**INPUT RECORDS:**
-- ==== Sys2Proof/Machine/BitChannel.lean ====
section
/-! DEFINITION. The bit channel: BW_WRITE, BW_CLEAR, BR_READ, BR_ADVANCE, BR_EXHAUSTED (41_bit_channel.md). -/

namespace Sys2Proof.Machine

open Sys2Proof

/-! ## The reader -/

/-- BitAt(i): stream bit i of the reader's buffer, 0 at and past its end (R109; numbering 00_scope.md R12). -/
def bitAt (s : State) (i : Nat) : Attempt Bool :=
  if i < 8 * s.brLen.toNat then do
    let b ← fetchUnit .br s.br (i / 8)
    pure (b.getLsbD (7 - i % 8))
  else .ok false

/-- The n stream bits from a position on, as an unsigned number, the first bit most significant (R110). -/
def peekFrom (s : State) (pos : Nat) : Nat → Attempt Nat
  | 0 => .ok 0
  | n + 1 => do
    let b ← bitAt s pos
    let r ← peekFrom s (pos + 1) n
    pure (b.toNat * 2 ^ n + r)

/-! ## The writer -/

/-- A byte with bit k set to b. -/
def setBit (x : Byte) (k : Nat) (b : Bool) : Byte :=
  (x &&& ~~~(1#8 <<< k)) ||| (if b then 1#8 <<< k else 0)

/-- The byte the next bit goes into; a new byte starts as zero (R111). -/
def openByte (s : State) : Attempt Byte :=
  if s.bwBits.toNat % 8 = 0 then .ok 0 else fetchUnit .bw s.bw (s.bwBits.toNat / 8)

/-- Append one bit (R111). -/
def appendBit (b : Bool) (s : State) : Attempt State := do
  let p := s.bwBits.toNat
  let byte ← openByte s
  pure { s with bw := Memory.write s.bw (p / 8) (setBit byte (7 - p % 8) b), bwBits := BitVec.ofNat 32 (p + 1) }

/-- AppendBits(n, v): the low n bits of v, most significant first (R111). -/
def appendBits : Nat → Nat → State → Attempt State
  | 0, _, s => .ok s
  | n + 1, v, s => do
    let t ← appendBit (v.testBit n) s
    appendBits n v t

/-- AppendBits with its capacity check (R113); Put(n, v) of 44_sequencer.md R151. -/
def putBits (n v : Nat) (s : State) : Attempt State :=
  if s.caps.bw.units < bytesFor (s.bwBits.toNat + n) then
    raise .bufferFull (spaceInfo .bw) (natInfo s.caps.bw.units)
  else appendBits n v s

/-! ## The commands -/

/-- BW_WRITE (R113). -/
def execBwWrite (n : Int) (value : Word) (s : State) : Host.Outcome State Fault Refusal :=
  command s do
    let k ← widthUpTo maxBits (Instr.bwWrite n value).cmdWord n
    let t ← putBits k (value.toNat % 2 ^ k) s
    pure (t, t.bwBits.setWidth 64)

/-- BW_CLEAR (R114): the bytes of BW stay in storage. -/
def execBwClear (s : State) : Host.Outcome State Fault Refusal :=
  command s (.ok ({ s with bwBits := 0 }, 0))

/-- BR_READ (R115): a peek, which changes no state. -/
def execBrRead (n : Int) (s : State) : Host.Outcome State Fault Refusal :=
  command s do
    let k ← widthUpTo maxBits (Instr.brRead n).cmdWord n
    let v ← peekFrom s s.brPos.toNat k
    pure (s, BitVec.ofNat 64 v)

/-- BR_ADVANCE (R116). -/
def execBrAdvance (a : Int) (s : State) : Host.Outcome State Fault Refusal :=
  command s
    (if a < 0 then raise .contract (Instr.brAdvance a).cmdWord (signedInfo a)
    else if cursorMax < s.brPos.toNat + a.toNat then
      raise .contract (Instr.brAdvance a).cmdWord (signedInfo a)
    else
      let pos := BitVec.ofNat 32 (s.brPos.toNat + a.toNat)
      .ok ({ s with brPos := pos }, pos.setWidth 64))

/-- BR_EXHAUSTED (R117). -/
def execBrExhausted (s : State) : Host.Outcome State Fault Refusal :=
  command s (.ok (s, if s.brExhausted then 1 else 0))

end Sys2Proof.Machine
end

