-- ==== Sys2Proof/Machine/MaskChannel.lean ====
section
/-! DEFINITION. The mask channel: MW_WRITE, MW_CLEAR, MR_READ, MASK_WIDTH (42_mask_channel.md). -/

namespace Sys2Proof.Machine

open Sys2Proof

/-- MRByte(i): byte i of the maskstream, 0 at and past its end (R119). -/
def maskByte (s : State) (i : Nat) : Attempt Byte :=
  if i < s.mrLen.toNat then fetchUnit .mr s.mr i else .ok 0

/-- The k maskstream bytes from a position on (R119). -/
def maskBytesFrom (s : State) (pos : Nat) : Nat → Attempt (List Byte)
  | 0 => .ok []
  | k + 1 => do
    let b ← maskByte s pos
    let bs ← maskBytesFrom s (pos + 1) k
    pure (b :: bs)

/-- MaskBytes(type): the mask entry width of a control type (R120). -/
def maskBytes : CtrlType → Nat
  | .m2 => 2
  | .m4 => 4
  | .m8 => 6
  | .m16 => 8
  | .s2 | .skip | .rep | .unk => 0

/-- MW_WRITE (R122). -/
def execMwWrite (k : Int) (value : DWord) (s : State) : Host.Outcome State Fault Refusal :=
  command s do
    let n ← widthUpTo maxMaskBytes (Instr.mwWrite k value).cmdWord k
    if s.caps.mw.units < s.mwLen.toNat + n then
      raise .bufferFull (spaceInfo .mw) (natInfo s.caps.mw.units)
    else
      let len := BitVec.ofNat 21 (s.mwLen.toNat + n)
      pure ({ s with mw := Memory.writeAll s.mw s.mwLen.toNat (bytesLE value n), mwLen := len }, len.setWidth 64)

/-- MW_CLEAR (R123): the bytes of MW stay in storage. -/
def execMwClear (s : State) : Host.Outcome State Fault Refusal :=
  command s (.ok ({ s with mwLen := 0 }, 0))

/-- MR_READ (R124): consumes the bytes it reads. -/
def execMrRead (k : Int) (s : State) : Host.Outcome State Fault Refusal :=
  command s do
    let n ← widthUpTo maxMaskBytes (Instr.mrRead k).cmdWord k
    if cursorMax < s.mrPos.toNat + n then raise .contract (Instr.mrRead k).cmdWord (signedInfo k)
    else
      let bs ← maskBytesFrom s s.mrPos.toNat n
      pure ({ s with mrPos := BitVec.ofNat 32 (s.mrPos.toNat + n) }, BitVec.ofNat 64 (natOfLE bs))

/-- MASK_WIDTH (R125): reads no state. -/
def execMaskWidth (type : CtrlType) (s : State) : Host.Outcome State Fault Refusal :=
  command s (.ok (s, BitVec.ofNat 64 (maskBytes type)))

end Sys2Proof.Machine
end

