/-- 30_encoding.md R80. DIN bits beyond those a format uses change nothing a command does: no bit for a command without
data, bits [63:32] for every command but MW_WRITE. For a MEM_WR into a byte space bits [63:8] change nothing either:
that is 40_block_control.md R107, as log entry 20 (DEDUCED) reads it. -/
def Obligations.UnusedDinBitsAreIgnored : Prop :=
  ∀ (s : State) (cmd : Word) (din din' : DWord),
    (cmd.toNat / 2 ^ 24 ∈ dinlessOpcodes) ∨
    (cmd.toNat / 2 ^ 24 ≠ 0x20 ∧ din.toNat % 2 ^ 32 = din'.toNat % 2 ^ 32) ∨
    (cmd.toNat / 2 ^ 24 = 0x04 ∧ cmd.toNat / 2 ^ 20 % 2 ^ 4 ≠ 4 ∧ din.toNat % 2 ^ 8 = din'.toNat % 2 ^ 8) →
    commandStep ⟨cmd, din⟩ s = commandStep ⟨cmd, din'⟩ s

/-! ## Errors, FAULT and STREAM_STOP -/

/-- 60_exceptions.md R174. A command that fails changes nothing but the error effects of R173. -/
def Obligations.FailedCommandHasOnlyErrorEffects : Prop :=
  ∀ (s t : State) (c : Command), commandStep c s = .next t → t.resp ≠ .ok →
    t = { s with
      resp := t.resp
      dout := 0
      lastErr := if t.resp = .halted then s.lastErr else t.resp
      errA := if t.resp = .halted then s.errA else t.errA
      errB := if t.resp = .halted then s.errB else t.errB
      fault := s.fault || decide (t.resp = .contract ∨ t.resp = .illegalCmd)
      streamStop := s.streamStop
        || decide (t.resp = .indexRange ∨ t.resp = .hopLimit ∨ t.resp = .unknownType) }

/-- 60_exceptions.md R175. While FAULT = 1 every command but REG_RD and SOFT_RESET raises HALTED, which has no other
effect; nothing but SOFT_RESET clears FAULT; REG_RD and SOFT_RESET run. -/
def Obligations.FaultHaltsUntilReset : Prop :=
  (∀ (s : State) (c : Command), s.fault = true → c.cmd.toNat / 2 ^ 24 ≠ 0x01 → c.cmd.toNat / 2 ^ 24 ≠ 0x05 →
    commandStep c s = .next (haltedState s)) ∧
  (∀ (s t : State) (c : Command), s.fault = true → commandStep c s = .next t → t.fault = false →
    decode c = .ok .softReset) ∧
  (∀ (s : State) (i : Instr), s.fault = true → i ≠ .softReset → (∀ r, i ≠ .regRd r) →
    exec i s = .next (haltedState s)) ∧
  (∀ s : State, ∃ t, exec .softReset s = .next t ∧ t.fault = false ∧ t.resp = .ok) ∧
  (∀ (s : State) (r : Reg), ∃ t, exec (.regRd r) s = .next t ∧ t.resp = .ok)

/-- 60_exceptions.md R176. A success keeps the error record unless it is a REG_WR to STATUS or a reset, and an error
that does not halt leaves FAULT as it was. -/
def Obligations.ErrorRecordIsKept : Prop :=
  ∀ (s t : State) (i : Instr), exec i s = .next t →
    (t.resp = .ok → i ≠ .softReset → (∀ v, i ≠ .regWr .status v) →
      t.lastErr = s.lastErr ∧ t.errA = s.errA ∧ t.errB = s.errB) ∧
    (t.resp = .ok → (∃ v, i = .regWr .status v) → t.lastErr = .ok ∧ t.errA = 0 ∧ t.errB = 0) ∧
    (t.resp ≠ .ok → t.resp ≠ .halted → t.lastErr = t.resp) ∧
    (t.resp ≠ .contract → t.resp ≠ .illegalCmd → i ≠ .softReset → t.fault = s.fault)

/-- 45_resolver.md R165. STREAM_STOP is set by the three corrupt-stream errors, which only CW_RESOLVE and STREAM_NEXT
raise; while it is 1 both raise STREAM_STOPPED and change nothing else; only a REG_WR to BR_LEN and reset clear it. -/
def Obligations.StreamStopLifecycle : Prop :=
  (∀ (s t : State) (i : Instr), exec i s = .next t → s.streamStop = false →
    (t.streamStop = true ↔ t.resp = .indexRange ∨ t.resp = .hopLimit ∨ t.resp = .unknownType)) ∧
  (∀ (s t : State) (i : Instr), exec i s = .next t →
    t.resp = .indexRange ∨ t.resp = .hopLimit ∨ t.resp = .unknownType → i = .cwResolve ∨ i = .streamNext) ∧
  (∀ s : State, s.fault = false → s.streamStop = true →
    exec .cwResolve s = .next (reportState s .streamStopped 0 0) ∧
    exec .streamNext s = .next (reportState s .streamStopped 0 0)) ∧
  (∀ (s t : State) (i : Instr), exec i s = .next t → s.streamStop = true → t.streamStop = false →
    i = .softReset ∨ ∃ v, i = .regWr .brLen v)

/-! ## What may change what -/

/-- 20_memory.md R51 (its column "written by"), 10_state.md R33, R34, R36, R37 and R45: a space changes only by its
writers, BR_POS and MR_POS only by the commands that move them, the capacities never. That a command leaves the pending
commands as they are is the model's choice (log entry 1). A reset leaves the spaces unspecified: that it unlists them is
the model's choice (log entry 3). -/
def Obligations.StateChangesOnlyByItsCommands : Prop :=
  ∀ (s t : State) (i : Instr), exec i s = .next t → i ≠ .softReset →
    (t.br ≠ s.br → ∃ a v, i = .memWr .br a v) ∧
    (t.bw ≠ s.bw → (∃ n v, i = .bwWrite n v) ∨ (∃ ty p, i = .seqEmit ty p) ∨ i = .seqFrameEnd) ∧
    (t.mr ≠ s.mr → ∃ a v, i = .memWr .mr a v) ∧
    (t.mw ≠ s.mw → ∃ k v, i = .mwWrite k v) ∧
    (t.dict ≠ s.dict → (∃ a v, i = .memWr .dict a v) ∨ i = .seqBuild ∨ i = .dictUnpack) ∧
    (t.ser ≠ s.ser → (∃ a v, i = .memWr .ser a v) ∨ i = .dictPack) ∧
    (t.brPos ≠ s.brPos → (∃ a, i = .brAdvance a) ∨ i = .cwResolve ∨ i = .streamNext ∨ ∃ v, i = .regWr .brLen v) ∧
    (t.mrPos ≠ s.mrPos → (∃ k, i = .mrRead k) ∨ ∃ v, i = .regWr .mrLen v) ∧
    t.caps = s.caps ∧ t.pending = s.pending

/-- 43_control_word.md, its opening: CW_OF to CW_PACKED read and write no state. From any two states that are not
halted they give the same DOUT and RESP, and they change nothing but the outputs and, where they fail, the error record
and FAULT. -/
def Obligations.ControlWordCommandsReadNoState : Prop :=
  ∀ (i : Instr) (s s' : State), 0x30 ≤ i.opcode.toNat → i.opcode.toNat ≤ 0x37 → s.fault = false → s'.fault = false →
    ∃ t t', exec i s = .next t ∧ exec i s' = .next t' ∧ t.dout = t'.dout ∧ t.resp = t'.resp ∧
      (t.resp ≠ .ok → t.errA = t'.errA ∧ t.errB = t'.errB) ∧
      t = { s with dout := t.dout, resp := t.resp, lastErr := t.lastErr, errA := t.errA, errB := t.errB,
                   fault := t.fault }

/-! ## Reset -/

/-- 70_reset_and_hazards.md R185, R186: the registers, tables and outputs right after power-on. The capacity registers
read their parameters (log entry 2). -/
def Obligations.PowerOnResetValues : Prop :=
  (∀ r : Reg, some (State.reset.readReg r).toNat = (resetColumn State.reset.caps)[r.num.toNat]?) ∧
  State.reset.opt = [] ∧ State.reset.phase = .accumulate ∧ State.reset.paths = [] ∧
  State.reset.dout = 0 ∧ State.reset.resp = .ok

/-- 40_block_control.md SOFT_RESET and 70_reset_and_hazards.md I1: from every state, halted or not, SOFT_RESET gives every
register its reset value, empties OPT and PATHS, and clears the outputs. That no unit of a space holds a value
afterwards is the model's reading of "unspecified" (log entry 3); that further pending commands stay is log entry 1. -/
def Obligations.SoftResetRestoresResetState : Prop :=
  ∀ s : State, ∃ t, exec .softReset s = .next t ∧
    (∀ r : Reg, some (t.readReg r).toNat = (resetColumn s.caps)[r.num.toNat]?) ∧
    t.opt = [] ∧ t.phase = .accumulate ∧ t.paths = [] ∧ t.dout = 0 ∧ t.resp = .ok ∧
    (∀ (sp : Space) (a : Nat), t.unitAt sp a = none) ∧ t.caps = s.caps ∧ t.pending = s.pending

/-! ## Block control -/

/-- 40_block_control.md NOP: it completes with DOUT 0 and changes nothing else. -/
def Obligations.NopDoesNothing : Prop :=
  ∀ s : State, s.fault = false → exec .nop s = .next { s with dout := 0, resp := .ok }

/-- 40_block_control.md REG_RD and the register map of 10_state.md: from every state, halted or not, REG_RD completes
with the register's value, zero-extended, and changes nothing else. -/
def Obligations.RegRdReturnsRegister : Prop :=
  ∀ (s : State) (r : Reg), ∃ v, (registerTable s)[r.num.toNat]? = some v ∧ v < 2 ^ 32 ∧
    exec (.regRd r) s = .next { s with dout := BitVec.ofNat 64 v, resp := .ok }

/-- 40_block_control.md REG_WR of the configuration registers: the legal values are stored, any other raises
CONTRACT(CMD, V), and HTILES is refused while a frame is open. -/
def Obligations.RegWrConfiguration : Prop :=
  ∀ (s : State) (v : Word), s.fault = false →
    (1 ≤ v.toNat → v.toNat ≤ 15 →
      exec (.regWr .indexBits v) s =
        .next { s with indexBits := BitVec.ofNat 4 v.toNat, dout := BitVec.ofNat 64 v.toNat, resp := .ok }) ∧
    (v.toNat < 1 ∨ 15 < v.toNat → exec (.regWr .indexBits v) s = .next (contractState s 0x02000004 v)) ∧
    (v.toNat ≤ 32768 →
      exec (.regWr .directLimit v) s =
        .next { s with directLimit := BitVec.ofNat 16 v.toNat, dout := BitVec.ofNat 64 v.toNat, resp := .ok }) ∧
    (32768 < v.toNat → exec (.regWr .directLimit v) s = .next (contractState s 0x02000005 v)) ∧
    (v.toNat ≤ 65535 → s.encOpen = false →
      exec (.regWr .hTiles v) s =
        .next { s with hTiles := BitVec.ofNat 16 v.toNat, dout := BitVec.ofNat 64 v.toNat, resp := .ok }) ∧
    (65535 < v.toNat ∨ s.encOpen = true → exec (.regWr .hTiles v) s = .next (contractState s 0x02000006 v))

/-- 40_block_control.md REG_WR of the length registers: BR_LEN rewinds the reader and clears STREAM_STOP, MR_LEN rewinds
the mask reader; a value above the capacity raises CONTRACT(CMD, V). -/
def Obligations.RegWrLengths : Prop :=
  ∀ (s : State) (v : Word), s.fault = false →
    (v.toNat ≤ s.caps.br.units →
      exec (.regWr .brLen v) s =
        .next { s with brLen := BitVec.ofNat 21 v.toNat, brPos := 0, streamStop := false,
                       dout := BitVec.ofNat 64 v.toNat, resp := .ok }) ∧
    (s.caps.br.units < v.toNat → exec (.regWr .brLen v) s = .next (contractState s 0x02000007 v)) ∧
    (v.toNat ≤ s.caps.mr.units →
      exec (.regWr .mrLen v) s =
        .next { s with mrLen := BitVec.ofNat 21 v.toNat, mrPos := 0, dout := BitVec.ofNat 64 v.toNat, resp := .ok }) ∧
    (s.caps.mr.units < v.toNat → exec (.regWr .mrLen v) s = .next (contractState s 0x0200000A v)) ∧
    (v.toNat ≤ s.caps.dict.units →
      exec (.regWr .dictLen v) s =
        .next { s with dictLen := BitVec.ofNat 21 v.toNat, dout := BitVec.ofNat 64 v.toNat, resp := .ok }) ∧
    (s.caps.dict.units < v.toNat → exec (.regWr .dictLen v) s = .next (contractState s 0x0200000D v)) ∧
    (v.toNat ≤ s.caps.ser.units →
      exec (.regWr .serLen v) s =
        .next { s with serLen := BitVec.ofNat 21 v.toNat, dout := BitVec.ofNat 64 v.toNat, resp := .ok }) ∧
    (s.caps.ser.units < v.toNat → exec (.regWr .serLen v) s = .next (contractState s 0x0200000E v))

/-- 40_block_control.md REG_WR of STATUS and of the read-only and constant registers: the first clears the error record
and nothing else, the others raise CONTRACT(CMD, REG). -/
def Obligations.RegWrStatusAndReadOnly : Prop :=
  ∀ (s : State) (v : Word), s.fault = false →
    exec (.regWr .status v) s =
      .next { s with lastErr := .ok, errA := 0, errB := 0, dout := BitVec.ofNat 64 v.toNat, resp := .ok } ∧
    ∀ r : Reg, r.num.toNat ∉ [0x01, 0x04, 0x05, 0x06, 0x07, 0x0A, 0x0D, 0x0E] →
      exec (.regWr r v) s =
        .next (contractState s (BitVec.ofNat 32 (0x02000000 + r.num.toNat)) (BitVec.ofNat 32 r.num.toNat))

/-- What REG_WR stores, REG_RD returns (40_block_control.md): after a successful write of any register but STATUS,
reading it gives the whole value written. -/
def Obligations.RegWrThenRegRd : Prop :=
  ∀ (s t : State) (r : Reg) (v : Word), r ≠ .status → exec (.regWr r v) s = .next t → t.resp = .ok →
    exec (.regRd r) t = .next { t with dout := BitVec.ofNat 64 v.toNat, resp := .ok }

/-- 40_block_control.md MEM_RD with the length window: CONTRACT(CMD, ADDR) at or past the capacity, 0 from the length
register to the capacity, the unit's value below the length register. A unit there that nothing has written stops the
model (20_memory.md R59, 93_implementation_defined.md U3); that an unlisted unit is such a unit is log entry 3. -/
def Obligations.MemRdReadsWindow : Prop :=
  ∀ (s : State) (sp : Space) (a : BitVec 20), s.fault = false →
    (s.capacity sp ≤ a.toNat →
      exec (.memRd sp a) s =
        .next (contractState s (BitVec.ofNat 32 (0x03000000 + sp.num.toNat * 2 ^ 20 + a.toNat))
          (BitVec.ofNat 32 a.toNat))) ∧
    (a.toNat < s.capacity sp → s.length sp ≤ a.toNat →
      exec (.memRd sp a) s = .next { s with dout := 0, resp := .ok }) ∧
    (∀ v : Word, a.toNat < s.capacity sp → a.toNat < s.length sp → s.unitAt sp a.toNat = some v →
      exec (.memRd sp a) s = .next { s with dout := BitVec.ofNat 64 v.toNat, resp := .ok }) ∧
    (a.toNat < s.capacity sp → a.toNat < s.length sp → s.unitAt sp a.toNat = none →
      exec (.memRd sp a) s = .fault (.unwrittenUnit sp a.toNat))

**ABOUT THIS EXERCISE:** Set down exactly the lines of the data above, beginning with the line that has "let t ← appendBit (v.testBit n) s" and ending with the line that has "BW_WRITE (R113). -/", and no others.

**WRITTEN REPLY:**
    let t ← appendBit (v.testBit n) s
    appendBits n v t

/-- AppendBits with its capacity check (R113); Put(n, v) of 44_sequencer.md R151. -/
def putBits (n v : Nat) (s : State) : Attempt State :=
  if s.caps.bw.units < bytesFor (s.bwBits.toNat + n) then
    raise .bufferFull (spaceInfo .bw) (natInfo s.caps.bw.units)
  else appendBits n v s

/-! ## The commands -/

/-- BW_WRITE (R113). -/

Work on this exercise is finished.